*** Block opens ***
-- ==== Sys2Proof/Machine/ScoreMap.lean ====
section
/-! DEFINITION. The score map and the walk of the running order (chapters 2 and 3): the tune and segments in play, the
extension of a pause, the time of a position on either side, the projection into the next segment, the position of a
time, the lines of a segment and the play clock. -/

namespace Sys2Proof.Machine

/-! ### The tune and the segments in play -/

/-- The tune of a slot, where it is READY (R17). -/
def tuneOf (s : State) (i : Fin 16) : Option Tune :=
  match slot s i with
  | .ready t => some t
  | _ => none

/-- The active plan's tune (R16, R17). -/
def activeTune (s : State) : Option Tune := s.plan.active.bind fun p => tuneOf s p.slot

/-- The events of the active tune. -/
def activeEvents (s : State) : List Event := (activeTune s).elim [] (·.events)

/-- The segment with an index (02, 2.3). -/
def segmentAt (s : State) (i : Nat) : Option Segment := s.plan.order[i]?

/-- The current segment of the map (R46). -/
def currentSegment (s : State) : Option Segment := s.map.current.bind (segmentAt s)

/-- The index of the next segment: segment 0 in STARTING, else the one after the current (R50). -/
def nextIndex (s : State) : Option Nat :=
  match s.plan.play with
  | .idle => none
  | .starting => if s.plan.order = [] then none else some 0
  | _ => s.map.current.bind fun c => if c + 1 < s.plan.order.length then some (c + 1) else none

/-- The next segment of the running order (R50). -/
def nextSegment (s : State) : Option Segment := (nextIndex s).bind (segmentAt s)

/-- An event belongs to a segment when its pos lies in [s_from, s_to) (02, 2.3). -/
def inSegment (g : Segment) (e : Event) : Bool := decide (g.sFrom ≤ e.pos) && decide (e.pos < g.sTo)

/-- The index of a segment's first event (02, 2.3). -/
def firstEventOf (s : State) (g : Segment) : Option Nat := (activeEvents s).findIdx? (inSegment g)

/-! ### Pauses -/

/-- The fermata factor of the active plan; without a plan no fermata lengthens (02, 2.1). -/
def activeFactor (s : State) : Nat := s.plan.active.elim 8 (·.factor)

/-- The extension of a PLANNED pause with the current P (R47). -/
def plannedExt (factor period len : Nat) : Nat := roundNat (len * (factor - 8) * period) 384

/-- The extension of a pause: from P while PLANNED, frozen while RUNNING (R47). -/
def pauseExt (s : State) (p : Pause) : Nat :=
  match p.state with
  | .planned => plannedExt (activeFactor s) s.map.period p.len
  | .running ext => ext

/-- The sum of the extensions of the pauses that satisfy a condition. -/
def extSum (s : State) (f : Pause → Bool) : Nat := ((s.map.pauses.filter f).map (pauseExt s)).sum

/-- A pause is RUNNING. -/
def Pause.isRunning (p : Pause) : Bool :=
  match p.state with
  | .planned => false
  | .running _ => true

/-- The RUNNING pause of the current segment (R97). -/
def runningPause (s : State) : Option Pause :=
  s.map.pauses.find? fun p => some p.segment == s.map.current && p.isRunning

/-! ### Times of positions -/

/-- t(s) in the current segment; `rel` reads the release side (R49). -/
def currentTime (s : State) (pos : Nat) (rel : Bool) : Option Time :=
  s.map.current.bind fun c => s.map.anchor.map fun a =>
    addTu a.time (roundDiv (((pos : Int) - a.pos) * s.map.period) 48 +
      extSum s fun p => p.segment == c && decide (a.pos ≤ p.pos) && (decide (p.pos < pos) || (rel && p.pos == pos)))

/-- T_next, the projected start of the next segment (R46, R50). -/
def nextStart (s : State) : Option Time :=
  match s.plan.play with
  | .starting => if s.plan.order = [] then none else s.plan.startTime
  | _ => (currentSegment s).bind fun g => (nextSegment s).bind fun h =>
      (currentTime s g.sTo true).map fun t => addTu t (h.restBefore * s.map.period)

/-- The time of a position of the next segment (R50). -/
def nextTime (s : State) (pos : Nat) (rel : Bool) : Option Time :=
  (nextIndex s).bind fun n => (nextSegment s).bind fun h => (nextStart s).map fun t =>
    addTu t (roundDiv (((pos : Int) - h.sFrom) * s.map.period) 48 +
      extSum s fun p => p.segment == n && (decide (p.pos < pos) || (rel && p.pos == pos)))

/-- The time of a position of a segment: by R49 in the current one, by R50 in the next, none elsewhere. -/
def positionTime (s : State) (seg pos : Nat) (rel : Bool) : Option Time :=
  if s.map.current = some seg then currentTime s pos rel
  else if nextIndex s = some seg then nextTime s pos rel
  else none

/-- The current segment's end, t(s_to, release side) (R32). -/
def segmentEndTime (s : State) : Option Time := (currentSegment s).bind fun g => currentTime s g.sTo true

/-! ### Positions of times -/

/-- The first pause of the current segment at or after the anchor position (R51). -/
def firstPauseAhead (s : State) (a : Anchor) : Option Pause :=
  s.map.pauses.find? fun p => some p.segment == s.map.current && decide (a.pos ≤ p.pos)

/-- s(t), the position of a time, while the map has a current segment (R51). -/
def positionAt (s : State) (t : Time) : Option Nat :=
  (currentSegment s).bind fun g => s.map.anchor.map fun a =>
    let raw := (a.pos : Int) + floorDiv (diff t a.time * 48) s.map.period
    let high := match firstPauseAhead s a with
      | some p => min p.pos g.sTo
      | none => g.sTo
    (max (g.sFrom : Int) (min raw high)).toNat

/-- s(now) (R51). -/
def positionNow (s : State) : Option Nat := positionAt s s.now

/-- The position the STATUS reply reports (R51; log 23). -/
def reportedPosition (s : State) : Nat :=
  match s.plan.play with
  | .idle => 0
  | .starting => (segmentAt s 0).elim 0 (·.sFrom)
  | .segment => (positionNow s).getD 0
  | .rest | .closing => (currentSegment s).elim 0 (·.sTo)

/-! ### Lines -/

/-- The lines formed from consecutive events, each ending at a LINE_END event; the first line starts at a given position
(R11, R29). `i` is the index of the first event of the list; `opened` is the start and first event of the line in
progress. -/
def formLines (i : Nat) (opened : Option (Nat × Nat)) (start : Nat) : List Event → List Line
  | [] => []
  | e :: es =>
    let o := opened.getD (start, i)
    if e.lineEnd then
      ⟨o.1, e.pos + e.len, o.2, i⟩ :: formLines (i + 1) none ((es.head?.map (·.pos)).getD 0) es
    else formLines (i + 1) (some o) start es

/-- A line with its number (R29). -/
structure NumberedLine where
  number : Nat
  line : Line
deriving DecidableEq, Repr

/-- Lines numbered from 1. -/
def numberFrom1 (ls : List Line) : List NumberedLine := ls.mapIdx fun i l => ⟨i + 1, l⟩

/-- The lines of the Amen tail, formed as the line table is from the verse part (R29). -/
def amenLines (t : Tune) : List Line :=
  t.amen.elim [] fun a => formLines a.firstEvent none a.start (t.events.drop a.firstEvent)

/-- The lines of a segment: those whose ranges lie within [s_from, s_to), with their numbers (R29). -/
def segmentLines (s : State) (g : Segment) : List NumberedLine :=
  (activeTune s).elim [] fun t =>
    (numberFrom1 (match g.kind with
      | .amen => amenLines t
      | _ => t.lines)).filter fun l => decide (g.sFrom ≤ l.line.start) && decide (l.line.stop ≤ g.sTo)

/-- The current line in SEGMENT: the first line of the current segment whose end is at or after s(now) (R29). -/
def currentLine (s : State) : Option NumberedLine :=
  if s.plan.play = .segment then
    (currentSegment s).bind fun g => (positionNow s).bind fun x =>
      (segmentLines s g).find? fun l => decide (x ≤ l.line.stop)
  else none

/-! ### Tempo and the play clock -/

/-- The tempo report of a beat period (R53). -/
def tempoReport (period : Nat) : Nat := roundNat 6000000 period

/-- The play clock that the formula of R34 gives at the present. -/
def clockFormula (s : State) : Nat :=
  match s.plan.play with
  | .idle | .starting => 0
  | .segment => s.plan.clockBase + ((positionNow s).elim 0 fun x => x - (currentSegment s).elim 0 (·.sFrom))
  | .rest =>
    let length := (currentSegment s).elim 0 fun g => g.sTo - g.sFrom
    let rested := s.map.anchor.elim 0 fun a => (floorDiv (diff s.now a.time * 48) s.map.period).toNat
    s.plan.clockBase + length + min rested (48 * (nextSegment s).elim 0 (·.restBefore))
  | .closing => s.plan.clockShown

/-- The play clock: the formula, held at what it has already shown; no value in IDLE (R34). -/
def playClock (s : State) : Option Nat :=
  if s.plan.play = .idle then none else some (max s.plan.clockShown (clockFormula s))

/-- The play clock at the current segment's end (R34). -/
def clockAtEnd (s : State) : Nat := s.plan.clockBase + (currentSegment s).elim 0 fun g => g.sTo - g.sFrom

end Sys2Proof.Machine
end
*** Block closes ***
*** Block opens ***
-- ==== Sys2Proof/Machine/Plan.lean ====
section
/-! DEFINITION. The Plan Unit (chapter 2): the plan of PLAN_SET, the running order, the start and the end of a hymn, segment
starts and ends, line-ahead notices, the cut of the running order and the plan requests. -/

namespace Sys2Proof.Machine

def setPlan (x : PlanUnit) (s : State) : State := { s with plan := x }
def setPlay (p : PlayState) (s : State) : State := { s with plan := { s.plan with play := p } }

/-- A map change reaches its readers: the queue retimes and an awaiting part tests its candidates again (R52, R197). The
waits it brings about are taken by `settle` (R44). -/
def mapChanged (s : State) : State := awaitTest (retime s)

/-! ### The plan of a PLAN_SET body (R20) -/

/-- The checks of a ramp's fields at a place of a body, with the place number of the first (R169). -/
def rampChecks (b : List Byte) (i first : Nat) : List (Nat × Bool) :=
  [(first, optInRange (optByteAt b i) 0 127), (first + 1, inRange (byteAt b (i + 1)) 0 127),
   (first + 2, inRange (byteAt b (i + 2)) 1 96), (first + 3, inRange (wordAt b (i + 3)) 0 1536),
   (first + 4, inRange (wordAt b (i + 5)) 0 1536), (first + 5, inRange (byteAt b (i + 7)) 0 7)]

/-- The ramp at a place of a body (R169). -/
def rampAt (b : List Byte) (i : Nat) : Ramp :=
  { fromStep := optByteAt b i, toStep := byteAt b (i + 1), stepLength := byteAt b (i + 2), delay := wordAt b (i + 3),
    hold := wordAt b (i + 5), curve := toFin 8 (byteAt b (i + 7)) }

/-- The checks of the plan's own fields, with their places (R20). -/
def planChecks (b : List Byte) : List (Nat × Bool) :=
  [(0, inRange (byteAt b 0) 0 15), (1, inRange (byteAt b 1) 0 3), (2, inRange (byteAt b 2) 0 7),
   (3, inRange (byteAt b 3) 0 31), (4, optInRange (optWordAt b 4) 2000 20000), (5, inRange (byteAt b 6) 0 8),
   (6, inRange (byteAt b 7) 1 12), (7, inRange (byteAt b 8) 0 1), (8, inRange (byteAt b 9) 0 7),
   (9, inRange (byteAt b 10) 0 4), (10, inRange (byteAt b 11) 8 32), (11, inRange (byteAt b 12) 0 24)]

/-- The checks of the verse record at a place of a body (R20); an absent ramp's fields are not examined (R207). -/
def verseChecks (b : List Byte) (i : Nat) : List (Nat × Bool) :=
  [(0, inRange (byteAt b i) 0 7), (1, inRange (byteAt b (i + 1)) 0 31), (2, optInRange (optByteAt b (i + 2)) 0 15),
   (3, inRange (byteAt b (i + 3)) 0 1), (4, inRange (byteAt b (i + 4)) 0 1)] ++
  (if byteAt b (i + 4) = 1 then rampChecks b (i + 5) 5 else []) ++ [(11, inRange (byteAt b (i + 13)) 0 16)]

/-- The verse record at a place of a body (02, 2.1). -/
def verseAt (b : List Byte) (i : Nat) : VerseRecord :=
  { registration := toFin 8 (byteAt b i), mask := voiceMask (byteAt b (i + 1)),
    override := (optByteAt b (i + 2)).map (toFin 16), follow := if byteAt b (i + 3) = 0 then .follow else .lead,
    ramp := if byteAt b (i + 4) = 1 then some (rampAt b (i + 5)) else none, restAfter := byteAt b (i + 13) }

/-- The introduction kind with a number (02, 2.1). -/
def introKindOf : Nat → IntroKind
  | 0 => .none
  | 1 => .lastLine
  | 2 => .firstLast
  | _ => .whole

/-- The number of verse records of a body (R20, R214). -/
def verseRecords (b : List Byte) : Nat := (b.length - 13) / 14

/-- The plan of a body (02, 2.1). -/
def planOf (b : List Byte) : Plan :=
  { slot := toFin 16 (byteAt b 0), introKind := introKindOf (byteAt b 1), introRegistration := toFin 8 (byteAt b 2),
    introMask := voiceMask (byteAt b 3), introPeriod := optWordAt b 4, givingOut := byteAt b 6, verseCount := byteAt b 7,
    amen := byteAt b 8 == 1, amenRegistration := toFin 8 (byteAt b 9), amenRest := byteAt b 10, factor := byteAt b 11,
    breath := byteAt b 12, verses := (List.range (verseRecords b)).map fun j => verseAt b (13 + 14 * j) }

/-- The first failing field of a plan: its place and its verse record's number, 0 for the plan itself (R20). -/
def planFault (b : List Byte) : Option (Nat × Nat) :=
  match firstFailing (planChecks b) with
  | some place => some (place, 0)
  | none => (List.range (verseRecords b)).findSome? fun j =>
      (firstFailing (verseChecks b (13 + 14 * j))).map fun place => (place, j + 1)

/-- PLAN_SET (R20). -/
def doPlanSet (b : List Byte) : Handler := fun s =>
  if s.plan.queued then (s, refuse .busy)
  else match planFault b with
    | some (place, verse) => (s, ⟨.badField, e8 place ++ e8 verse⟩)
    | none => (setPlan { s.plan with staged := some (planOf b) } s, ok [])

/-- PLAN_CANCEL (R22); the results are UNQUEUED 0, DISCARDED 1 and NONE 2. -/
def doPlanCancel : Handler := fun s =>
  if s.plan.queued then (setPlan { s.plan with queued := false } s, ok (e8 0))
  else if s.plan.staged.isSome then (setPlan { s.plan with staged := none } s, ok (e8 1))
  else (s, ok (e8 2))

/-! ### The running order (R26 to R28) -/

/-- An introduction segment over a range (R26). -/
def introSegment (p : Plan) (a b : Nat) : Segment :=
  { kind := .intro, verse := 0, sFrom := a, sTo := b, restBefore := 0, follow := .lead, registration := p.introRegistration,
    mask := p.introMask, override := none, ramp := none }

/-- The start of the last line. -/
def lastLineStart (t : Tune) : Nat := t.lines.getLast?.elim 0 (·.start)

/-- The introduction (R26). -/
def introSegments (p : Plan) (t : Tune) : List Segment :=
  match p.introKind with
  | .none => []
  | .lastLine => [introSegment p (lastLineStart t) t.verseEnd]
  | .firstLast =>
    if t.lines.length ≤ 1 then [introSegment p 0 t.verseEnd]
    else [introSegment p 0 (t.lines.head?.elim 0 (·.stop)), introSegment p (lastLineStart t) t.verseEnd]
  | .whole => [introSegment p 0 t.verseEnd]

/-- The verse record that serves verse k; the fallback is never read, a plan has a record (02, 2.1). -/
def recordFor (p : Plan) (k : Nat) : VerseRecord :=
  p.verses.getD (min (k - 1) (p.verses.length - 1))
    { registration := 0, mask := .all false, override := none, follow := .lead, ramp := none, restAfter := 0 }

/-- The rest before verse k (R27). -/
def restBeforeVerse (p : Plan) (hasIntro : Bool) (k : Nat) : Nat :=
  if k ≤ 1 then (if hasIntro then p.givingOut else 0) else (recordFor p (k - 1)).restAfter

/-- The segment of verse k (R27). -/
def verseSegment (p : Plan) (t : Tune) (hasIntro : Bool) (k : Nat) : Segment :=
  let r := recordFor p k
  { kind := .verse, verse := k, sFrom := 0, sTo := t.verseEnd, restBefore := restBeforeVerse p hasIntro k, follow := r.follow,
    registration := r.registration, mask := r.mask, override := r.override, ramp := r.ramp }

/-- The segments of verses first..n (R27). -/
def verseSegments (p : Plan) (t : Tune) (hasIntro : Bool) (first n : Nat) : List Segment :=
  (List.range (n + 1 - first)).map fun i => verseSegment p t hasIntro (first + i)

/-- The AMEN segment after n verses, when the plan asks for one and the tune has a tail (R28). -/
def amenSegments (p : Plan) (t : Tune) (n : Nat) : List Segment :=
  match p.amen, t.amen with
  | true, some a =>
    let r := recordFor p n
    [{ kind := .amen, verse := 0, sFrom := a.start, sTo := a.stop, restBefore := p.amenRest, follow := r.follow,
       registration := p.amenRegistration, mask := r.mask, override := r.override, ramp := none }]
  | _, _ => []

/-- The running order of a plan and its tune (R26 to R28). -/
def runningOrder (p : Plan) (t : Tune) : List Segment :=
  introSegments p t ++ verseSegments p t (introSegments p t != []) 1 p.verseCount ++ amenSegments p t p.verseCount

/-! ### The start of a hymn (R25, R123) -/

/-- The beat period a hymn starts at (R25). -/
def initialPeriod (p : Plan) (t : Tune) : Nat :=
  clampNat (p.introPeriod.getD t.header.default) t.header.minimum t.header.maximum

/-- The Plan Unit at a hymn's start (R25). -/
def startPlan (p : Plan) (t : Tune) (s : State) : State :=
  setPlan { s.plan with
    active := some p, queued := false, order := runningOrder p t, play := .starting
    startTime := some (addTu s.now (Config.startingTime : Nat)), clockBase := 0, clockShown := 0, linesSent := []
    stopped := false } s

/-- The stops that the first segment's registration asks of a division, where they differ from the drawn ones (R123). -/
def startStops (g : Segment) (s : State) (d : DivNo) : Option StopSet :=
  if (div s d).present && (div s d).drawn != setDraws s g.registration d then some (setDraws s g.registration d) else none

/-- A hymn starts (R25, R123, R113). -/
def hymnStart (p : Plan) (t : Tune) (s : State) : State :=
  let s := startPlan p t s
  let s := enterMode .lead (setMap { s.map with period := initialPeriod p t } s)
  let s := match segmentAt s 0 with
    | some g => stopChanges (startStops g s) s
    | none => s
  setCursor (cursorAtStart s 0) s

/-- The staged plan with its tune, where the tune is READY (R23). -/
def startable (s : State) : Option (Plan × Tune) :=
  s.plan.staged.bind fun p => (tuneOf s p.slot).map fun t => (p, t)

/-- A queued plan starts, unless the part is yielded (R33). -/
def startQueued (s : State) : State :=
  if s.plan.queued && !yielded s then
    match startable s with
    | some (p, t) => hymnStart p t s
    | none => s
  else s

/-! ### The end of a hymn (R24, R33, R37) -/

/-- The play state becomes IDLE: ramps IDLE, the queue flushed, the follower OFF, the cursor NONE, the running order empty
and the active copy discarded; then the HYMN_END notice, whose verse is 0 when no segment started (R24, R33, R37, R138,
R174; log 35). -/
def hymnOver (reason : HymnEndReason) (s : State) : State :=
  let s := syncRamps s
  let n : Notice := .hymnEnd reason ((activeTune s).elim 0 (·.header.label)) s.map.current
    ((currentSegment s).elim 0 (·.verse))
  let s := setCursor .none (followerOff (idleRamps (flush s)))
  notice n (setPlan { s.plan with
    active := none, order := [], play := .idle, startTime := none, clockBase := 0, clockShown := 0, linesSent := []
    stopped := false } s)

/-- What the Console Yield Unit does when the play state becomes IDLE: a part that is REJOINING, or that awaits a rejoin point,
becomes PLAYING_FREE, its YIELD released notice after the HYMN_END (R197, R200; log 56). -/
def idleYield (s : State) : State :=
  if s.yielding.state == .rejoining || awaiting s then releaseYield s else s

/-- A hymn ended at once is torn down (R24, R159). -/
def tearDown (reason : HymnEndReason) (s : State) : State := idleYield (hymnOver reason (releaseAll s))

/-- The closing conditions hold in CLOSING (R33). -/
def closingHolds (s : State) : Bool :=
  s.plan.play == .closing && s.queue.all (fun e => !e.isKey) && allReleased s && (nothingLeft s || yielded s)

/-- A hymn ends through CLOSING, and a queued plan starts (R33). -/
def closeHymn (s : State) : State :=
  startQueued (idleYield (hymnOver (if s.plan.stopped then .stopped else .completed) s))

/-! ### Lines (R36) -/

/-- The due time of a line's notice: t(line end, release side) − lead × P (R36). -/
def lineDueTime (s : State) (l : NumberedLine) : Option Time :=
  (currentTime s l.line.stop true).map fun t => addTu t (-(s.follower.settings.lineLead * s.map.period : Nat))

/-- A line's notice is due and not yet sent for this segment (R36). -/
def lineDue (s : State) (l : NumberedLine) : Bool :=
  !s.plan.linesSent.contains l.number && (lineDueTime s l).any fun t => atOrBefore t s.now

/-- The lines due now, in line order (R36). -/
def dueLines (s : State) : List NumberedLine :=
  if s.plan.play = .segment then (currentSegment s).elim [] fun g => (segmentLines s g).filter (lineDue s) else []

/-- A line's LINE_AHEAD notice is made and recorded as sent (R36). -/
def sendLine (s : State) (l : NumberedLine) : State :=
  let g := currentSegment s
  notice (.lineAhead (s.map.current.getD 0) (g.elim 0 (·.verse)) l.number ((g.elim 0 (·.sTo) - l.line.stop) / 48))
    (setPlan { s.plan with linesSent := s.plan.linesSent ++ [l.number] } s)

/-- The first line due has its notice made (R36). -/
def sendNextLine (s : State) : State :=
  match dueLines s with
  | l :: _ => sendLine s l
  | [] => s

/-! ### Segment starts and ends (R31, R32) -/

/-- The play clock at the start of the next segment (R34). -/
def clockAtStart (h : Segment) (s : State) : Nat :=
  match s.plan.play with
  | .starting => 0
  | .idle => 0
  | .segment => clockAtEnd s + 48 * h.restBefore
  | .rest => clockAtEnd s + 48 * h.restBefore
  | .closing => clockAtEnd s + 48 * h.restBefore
*** Block closes ***
**Exercise objective**.
In the material above, find the line containing "p.verses.getD (min (k" and the line containing "if k ≤ 1 then", then write out exactly those two lines and every line between them, and nothing more.

**Output of the task**.
  p.verses.getD (min (k - 1) (p.verses.length - 1))
    { registration := 0, mask := .all false, override := none, follow := .lead, ramp := none, restAfter := 0 }

/-- The rest before verse k (R27). -/
def restBeforeVerse (p : Plan) (hasIntro : Bool) (k : Nat) : Nat :=
  if k ≤ 1 then (if hasIntro then p.givingOut else 0) else (recordFor p (k - 1)).restAfter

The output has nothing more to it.